The primary electrical disorders are a group of inherited cardiac ventricular arrhythmias that are a major cause of sudden cardiac death in young individuals. Inherited ventricular arrhythmias result from mutations in genes encoding cardiac ion channels or their modulatory subunits. Advances in genetic screening in the past three decades have led to the assembly of large patient cohorts with these disorders. Studies in these patients, as well as in the general population, have striven to define the prevalence of these inherited arrhythmias and the characteristics of patients with different genetic subtypes of the disease. In this Review, we provide a comprehensive update on the epidemiology of inherited ventricular arrhythmias, focusing on natural history, prevalence and patient demographics. In addition, we summarize the various founder populations (groups of individuals with a disease that is caused by a genetic defect inherited from a common ancestor) that have been identified for some of these disorders and which lead to increased prevalence in some geographical regions. To date, although numerous studies have markedly increased our understanding of the epidemiology of these disorders, demographic data, especially from non-Western countries, remain scarce. Furthermore, defining the true prevalence of these disorders remains challenging. International collaboration will undoubtedly accelerate the collection of demographic information and improve the accuracy of prevalence data.
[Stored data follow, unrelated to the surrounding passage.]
-- ==== Sys2Proof/Machine/Engine.lean ====
section
/-!
DEFINITION. The engines of a core (R153-R155, R176, R339-R346, R356-R358): the order of their queues and QFENCE markers, copies
byte by byte from their cursor, tensor copies, multicasts, completion words, the weight buffer, and how an engine operation
parks or raises an asynchronous trap.
-/
namespace Sys2Proof.Machine

/-- What stops an engine operation or an island request: a failed check, an uncorrectable error (R176, R10), or a request that
does not end within its bound (R212). -/
inductive EngStop where
  | fail (f : Fail)
  | ecc (pa : Nat)
  | hang
  deriving DecidableEq, Repr

/-- A failed translation as an engine's failure. -/
def XErr.fail (e : XErr) (handle lane : Nat) : Fail :=
  { cause := e.cause, info := e.info, lane := lane, handle := handle, park := e.park, page := e.page }

/-- The image of a rank whose team has been saved with its scratchpad, and its launch (R179 step 5). -/
def State.padAway (s : State) (nb rank : Nat) : Option (Launch × Nb × SavedTeam) :=
  if (s.rankTeam? nb rank).isSome then none
  else
    match s.nb? nb with
    | none => none
    | some n =>
      if n.pads.any fun p => p.1 == rank then none
      else
        match s.launch? n.launch, n.saved.find? fun v => v.rank == rank with
        | some l, some v => some (l, n, v)
        | _, _ => none

/-- A byte of a scratchpad that a copy reads (R342): where its team has been saved with it, from the image, since an operation that
writes only memory stays in its queue (R179 step 4). -/
def State.padRead (s : State) (nb rank off : Nat) : Except EngStop Byte :=
  match s.padAway nb rank with
  | none => .ok (cellGet 0 (s.pad nb rank) off)
  | some (l, n, v) =>
    match v.place with
    | .ballast t => .ok (cellGet 0 t.scratch off)
    | .frame i =>
      let y := frameLayout l.prm
      let at_ := i * y.size + y.pad + off
      match s.frameBad n.part (Cap.handle l.prm.savef) at_ 1 with
      | some a => .error (.ecc a)
      | none => .ok ((s.frameRead n.part (Cap.handle l.prm.savef) at_ 1).headD 0)

/-- One source byte (R149, R342): the scratchpad copy or the home value, with right R. -/
def State.engineRead (s : State) (part nb lane : Nat) (e : CopyEnd) (off : Nat) : Except EngStop Byte :=
  match e with
  | .scratch rank => s.padRead nb rank off
  | .obj h =>
    match s.translate part h off 1 [20] 0x32 with
    | .error x => .error (.fail (x.fail h lane))
    | .ok x =>
      match s.badIn x.pa 1 with
      | some a => .error (.ecc a)
      | none => .ok (s.homeByte x.pa)

/-- The home checks of an engine's write, with the foreign-write check of R139. -/
def State.engineDest (s : State) (part lane h off n : Nat) (rights : List Nat) : Except Fail Xl :=
  match s.translate part h off n rights 0x32 with
  | .error x => .error (x.fail h lane)
  | .ok x =>
    if s.foreignWrite part x.obj x.desc off n none then
      .error { cause := 0x3E, info := infoA off n, lane := lane, handle := h, park := false, page := 0 }
    else .ok x

/-- Bytes that an engine of a core writes to an object (R149): DIRTY, then a .W store of that core, whose L1 holds the word up to
date or drops a round-n copy. -/
def State.engineStore (s : State) (core part h off pa hint : Nat) (bs : List Byte) : State :=
  (((s.noteHandle part h off bs.length).dirtyAt part h off).request part h off pa bs.length hint).drainThrough core part pa bs

/-- One destination byte, as a .W store or into a scratchpad (R342). -/
def State.engineWrite (s : State) (core part nb lane hint : Nat) (e : CopyEnd) (off : Nat) (b : Byte) : Except EngStop State :=
  match e with
  | .scratch rank => .ok (s.setPad nb rank off [b])
  | .obj h =>
    match s.engineDest part lane h off 1 [21] with
    | .error f => .error (.fail f)
    | .ok x => .ok (s.engineStore core part h off x.pa hint [b])
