/-- What a deferred-list entry needs to return now, but for the winch (R175): its neighbourhood, launch, image and slot, and the
reloads still to be made. -/
def State.comesHome (s : State) (part : Nat) (d : Deferred) : Option (Nb × Launch × SavedTeam × Nat × List (Nat × Nat × Nat)) :=
  if !s.returnsHome (fun _ => false) d then none
  else
    match s.nb? d.nb with
    | none => none
    | some n =>
      match s.launch? n.launch, n.saved.find? (fun v => v.rank == d.rank), s.unreserved d.core with
      | some l, some v, some k => (s.homeReloads part d.core l.prm).map fun m => (n, l, v, k, m)
      | _, _, _ => none

/-- An evicted team waits to return to one of some cores; it goes ahead of new starts there (R175). -/
def State.homeFirst (s : State) (cores : List Nat) : Bool :=
  (mapAt (fun i (p : Partition) => p.deferred.any fun d => cores.contains d.core && (s.comesHome i d).isSome) 0 s.parts).any id

/-- NEIGHBOURHOOD_START (R80, R81, R82, R73, R88): with the winch's grant and the slots loaded, every team starts or is
restored in one clk. -/
def execNeighbourhoodStart (id : Nat) (s : State) : Out :=
  match s.nb? id with
  | none => .next s
  | some n =>
    match s.launch? n.launch with
    | none => .next s
    | some l =>
      let cores := l.prm.coresAt n.x n.y
      let missing := s.reloadsFor n.part l.prm cores
      if n.phase ≠ .requested || s.homeFirst cores || !s.windowed n.y l.prm.h then .next s
      else if let some a := s.neededMapBad n.part l.prm then .next (s.uncorrectable a false)
      else if !missing.isEmpty then .next ((s.mapNb id fun n => { n with reloads := missing }).beginReloads missing)
      else
        match s.heldRows n.y l.prm.h with
        | [] =>
          let ranks := s.startRanks n l.prm
          let s1 : State := { s with winch := mapAt (fun y (w : Winch) =>
            { w with budget := w.budget - startsInRow l.prm n.y ranks y }) 0 s.winch }
          let s2 := cores.foldl (fun (s : State) c => (s.takeCore n.part c).ungate c) s1
          let s3 := ranks.foldl (fun (s : State) r => s.startTeam id r) s2
          let s4 := s3.mapNb id fun n => { n with phase := .resident, pinned := false, reloads := [], startClk := s.clk }
          let s5 := cores.foldl (fun (s : State) c => (s.fitWays c).selfInvalidate c n.part) (s4.firstStart l)
          .next ({ s5 with
            starveFrom := modifyAt s5.starveFrom l.cls fun _ => none
            promoted := modifyAt s5.promoted l.cls fun _ => false } : State).settleTimers
        | rows => .next (s.holdRows rows)

/-- CAP and its runs at the end of a window (R81). -/
def Winch.step (w : Winch) : Winch :=
  if w.held then
    if w.rise ≤ w.heldRun + 1 then { w with cap := min (w.cap + 1) w.stepUp, heldRun := 0, freeRun := 0 }
    else { w with heldRun := w.heldRun + 1, freeRun := 0 }
  else
    if w.fall ≤ w.freeRun + 1 then { w with cap := max (w.cap - 1) 1, freeRun := 0, heldRun := 0 }
    else { w with freeRun := w.freeRun + 1, heldRun := 0 }
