-- ==== Sys2Proof/Machine/Issue.lean ====
section
/-!
DEFINITION. The meaning of the fields of a fetched group, and which team a free port takes (R95): one whose next instruction has
ready operands.
-/
namespace Sys2Proof.Machine
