-- ==== Sys2Proof/Machine/Dispatch.lean ====
section
/-!
DEFINITION. One arm per constructor of Instr: a direct call of its meaning.
-/
namespace Sys2Proof.Machine
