-- ==== Sys2Proof/Certificates/Slice0/Obligations.lean ====
section
/-!
DEFINITION. The statements for the provers.
-/
open Sys2Proof Sys2Proof.Machine

/-- R26, R33, R43, R56, R72, R170: the machine after a cold reset whose boot chain has passed: no team, launch, packet or signal;
partition 0 RUNNABLE and 128 clients FREE; the dispatcher's registers at their reset values; the stacked cache and the ownership
registry empty. The model's choices in it: that memory lists nothing (log entry 3), that time is not synchronised, no link is up
and no output scans (log entry 9), that the boot chain has passed, so that BOOT.STAT reads 0 (log entry 8), and the reset numbers
that those entries name. R89, R92, R98, R99, R110, R164: a team as its neighbourhood starts: every register zero but the
constants and capabilities of the launch record, all lanes launched and active, the pc at the entry, no trap, stack, tag or
pending access. -/
def Obligations.ResetAndTeamStart : Prop :=
  (let s := State.reset
   s.teams = [] ∧ s.nbs = [] ∧ s.launches = [] ∧ s.signals = [] ∧ s.mem = [] ∧ s.registry = [] ∧ s.stack = [] ∧ s.badBlocks = [] ∧ s.frozen = false ∧
   s.devTime = 0 ∧ s.timeSynced = false ∧ s.boot.stat = 0 ∧ s.fuses.dsecLocked = true ∧ s.cores.length = 96 ∧ s.parts.length = 129 ∧
   (s.getPart 0).st = .runnable ∧ (∀ p, 1 ≤ p → p ≤ 128 → (s.getPart p).st = .free ∧ (s.getPart p).nextToken = 1 ∧
     (s.getPart p).desc = Desc.reset ∧ (∀ q ∈ (s.getPart p).queues, q.en = false ∧ q.qwr = 0 ∧ q.qrd = 0 ∧ q.quantum = 0x10000)) ∧
   s.pslice = 0x3E8 ∧ s.starve = 0x7D0 ∧ s.adv = 0x10 ∧ s.ts = 0x64 ∧ s.parkLim = 0x14 ∧
   (∀ w ∈ s.winch, w.cap = 1 ∧ w.fall = 16 ∧ w.rise = 4 ∧ w.stepUp = 8) ∧ s.tbl.cmd = none ∧ s.tbl.drop = false ∧
   (∀ o ∈ s.outputs, o.en = false) ∧ (∀ p ∈ s.ports, p.en = false ∧ p.link = false)) ∧
  (∀ (p : LaunchRec) (w : Place2) (clk : Nat), p.lanes ≤ 1024 →
     let t := teamStart p w none clk
     t.pc = p.entry ∧ t.status = .running ∧ t.inTrap = false ∧ t.stack = [] ∧ t.flags = 0 ∧ t.helper = 0 ∧ t.limb = 0 ∧
     (∀ l < 1024, t.launched.getLsbD l = decide (l < p.lanes) ∧ t.active.getLsbD l = decide (l < p.lanes)) ∧
     (∀ r : Spec, r.toNat < 32 → t.readS r = 0 ∧ t.readA r = (0, 0)) ∧
     (∀ k : Nat, k < 32 → t.readS (BitVec.ofNat 8 (32 + k)) = p.consts[k]?.getD 0) ∧
     (∀ k : Nat, k < 8 → t.readC (BitVec.ofNat 8 k) = p.caps[k]?.getD 0) ∧ (∀ k : Nat, 8 ≤ k → k < 16 → t.readC (BitVec.ofNat 8 k) = 0) ∧
     (∀ i : BitVec 3, i ≠ 7 → t.readQ i = false ∧ t.readP i = 0) ∧ (∀ r l, laneWord (t.readV r) l = 0) ∧
     t.loads = [] ∧ t.atomics = [] ∧ t.storeQ = [] ∧ (∀ k : Nat, t.tags[k]?.getD 0 = 0) ∧ (∀ l ∈ t.lines, l.entries = [] ∧ l.owed = []))

/-- The reset state's memory has its canonical form. -/
def Obligations.ResetSatisfiesInvariant : Prop :=
  Memory.wf State.reset.mem = true

/-- Every step keeps memory in its canonical form, from every state that has it: equal memories stay equal data. -/
def Obligations.EveryStepKeepsInvariant : Prop :=
  ∀ (s q : State), Memory.wf s.mem = true → step s = .next q → Memory.wf q.mem = true

/-- R232, R233 to R244, R258 to R269, R54: decoding the words of any well-formed instruction gives it back, every operand at
every value that its encoding admits. -/
def Obligations.DecodeEncodeRoundTrip : Prop :=
  (∀ (i : Instr) (f : Fields), i.wellFormed = true → encodeFields i = some f → decode (encode i) = some i) ∧
  (∀ (i : Instr) (w : Word), encodeXgnd i = some w → decodeGondola w = .xgnd i ∧ encode i = [w])

/-- R233 to R244, R54: a word group has one meaning: the instruction that it decodes to is well formed, and encodes to the same
words. -/
def Obligations.DecodedWordsHaveOneMeaning : Prop :=
  (∀ (w0 w1 w2 : Word), (∃ c x i k, decodeTeam w0 w1 w2 = .ill c x i k) ∨
    ((decodeTeam w0 w1 w2).wellFormed = true ∧ encode (decodeTeam w0 w1 w2) = [w0, w1, w2].take (wordCount w0))) ∧
  (∀ (w : Word) (i : Instr), decodeGondola w = .xgnd i → encodeXgnd i = some w)

/-- R23, R28, R53, R54, R94, R95, R232: what a step is. A team's step runs the instruction that the words at its pc decode to; a
gondola core's step runs its word, an illegal one trapping with mcause 2; an event of the schedule happens; with the clocks
stopped only resets happen, and no time passes. That a schedule names the next agent is the model's choice (log entry 1), and
that a fetch reads the home values as they stand when the instruction executes, of the words that R245 admits, is DEDUCED (log
entry 11); their lines are asked for at the stacks as the step reads them (R130); the effect of a base RV32IMC word is PRESUMED
from outside the spec (log entry 7). -/
def Obligations.StepRunsDecodedInstruction : Prop :=
  ∀ (s : State) (rest : List Actor) (n : Nat),
    let s0 : State := { s with schedule := rest }
    (∀ (t : Team) (w : Nat → Word), s.schedule = .team n :: rest → s.frozen = false → s.team? n = some t → t.canIssue = true →
      t.pc.toNat + 4 * wordCount (w 0) ≤ Cap.length t.prm.code →
      (∀ k < wordCount (w 0), ∃ x, s.translate t.part (Cap.handle t.prm.code) (Cap.base t.prm.code + (t.pc.toNat + 4 * k)) 4 [23] 0x34
        = .ok x ∧ s.badIn x.pa 4 = none ∧ s.homeNat x.pa 4 = (w k).toNat) →
      step s = exec (decodeTeam (w 0) (w 1) (w 2)) { s0.fetched t (wordCount (w 0)) with cur := n }) ∧
    (∀ t, s.schedule = .team n :: rest → s.frozen = false → s.team? n = some t → t.canIssue = false → step s = .next s0) ∧
    (s.schedule = .gondola n :: rest → s.frozen = false → s.boot.stat = 0 →
      (∀ i, decodeGondola (s.gondolaWord n) = .xgnd i → step s = exec i { s0 with gcur := n }) ∧
      (decodeGondola (s.gondolaWord n) = .illegal → step s = .next (s0.gondolaTrap n 2 (s.gondolaWord n))) ∧
      (decodeGondola (s.gondolaWord n) = .base → step s = execRv32 n (s.gondolaWord n) s0)) ∧
    (∀ i, s.schedule = .event i :: rest → s.frozen = false → isEvent i = true → step s = exec i s0) ∧
    (∀ a, s.schedule = a :: rest → s.frozen = true → a ≠ .event .coldReset → (∀ c, a ≠ .event (.warmReset c)) →
      (∀ c d, a ≠ .tick c d) → step s = .next s0) ∧
    (∀ c d, s.schedule = .tick c d :: rest → ∃ q, step s = .next q ∧ q.teams = s.teams ∧ q.mem = s.mem ∧
      (s.frozen = true → q.devTime = s.devTime ∧ q.clk = s.clk ∧ q.ports = s.ports) ∧
      (s.frozen = false → q.clk = s.clk + c ∧ (s.timeRate = 0 → s.timeFrac = 0 → q.devTime = s.devTime + BitVec.ofNat 64 d))) ∧
    (s.schedule = [] → step s = .next s)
原发性电障碍是一组遗传性心脏室性心律失常，它们是年轻人猝死的主要原因。遗传性室性心律失常是由编码心脏离子通道或其调节亚基的基因突变引起的。在过去的三十年中，基因筛查技术的进步导致了患有这些疾病的大型患者人群的聚集。这些患者以及普通人群的研究都在努力确定这些遗传性心律不齐的患病率以及具有该疾病不同遗传亚型的患者的特征。在这篇综述中，我们提供了关于遗传性室性心律失常流行病学的全面更新，重点是自然史，患病率和患者人口统计数据。此外，我们总结了已经为这些疾病中的某些疾病确定的各种创始人群（患有由共同祖先遗传的遗传缺陷引起的疾病的个体群体），这些人群导致某些地理区域的患病率增加。迄今为止，尽管大量研究显着增加了我们对这些疾病的流行病学的了解，但人口统计数据（尤其是来自非西方国家的人口统计数据）仍然匮乏。此外，确定这些疾病的真正患病率仍然具有挑战性。无疑，国际合作将加速人口统计信息的收集并提高流行率数据的准确性。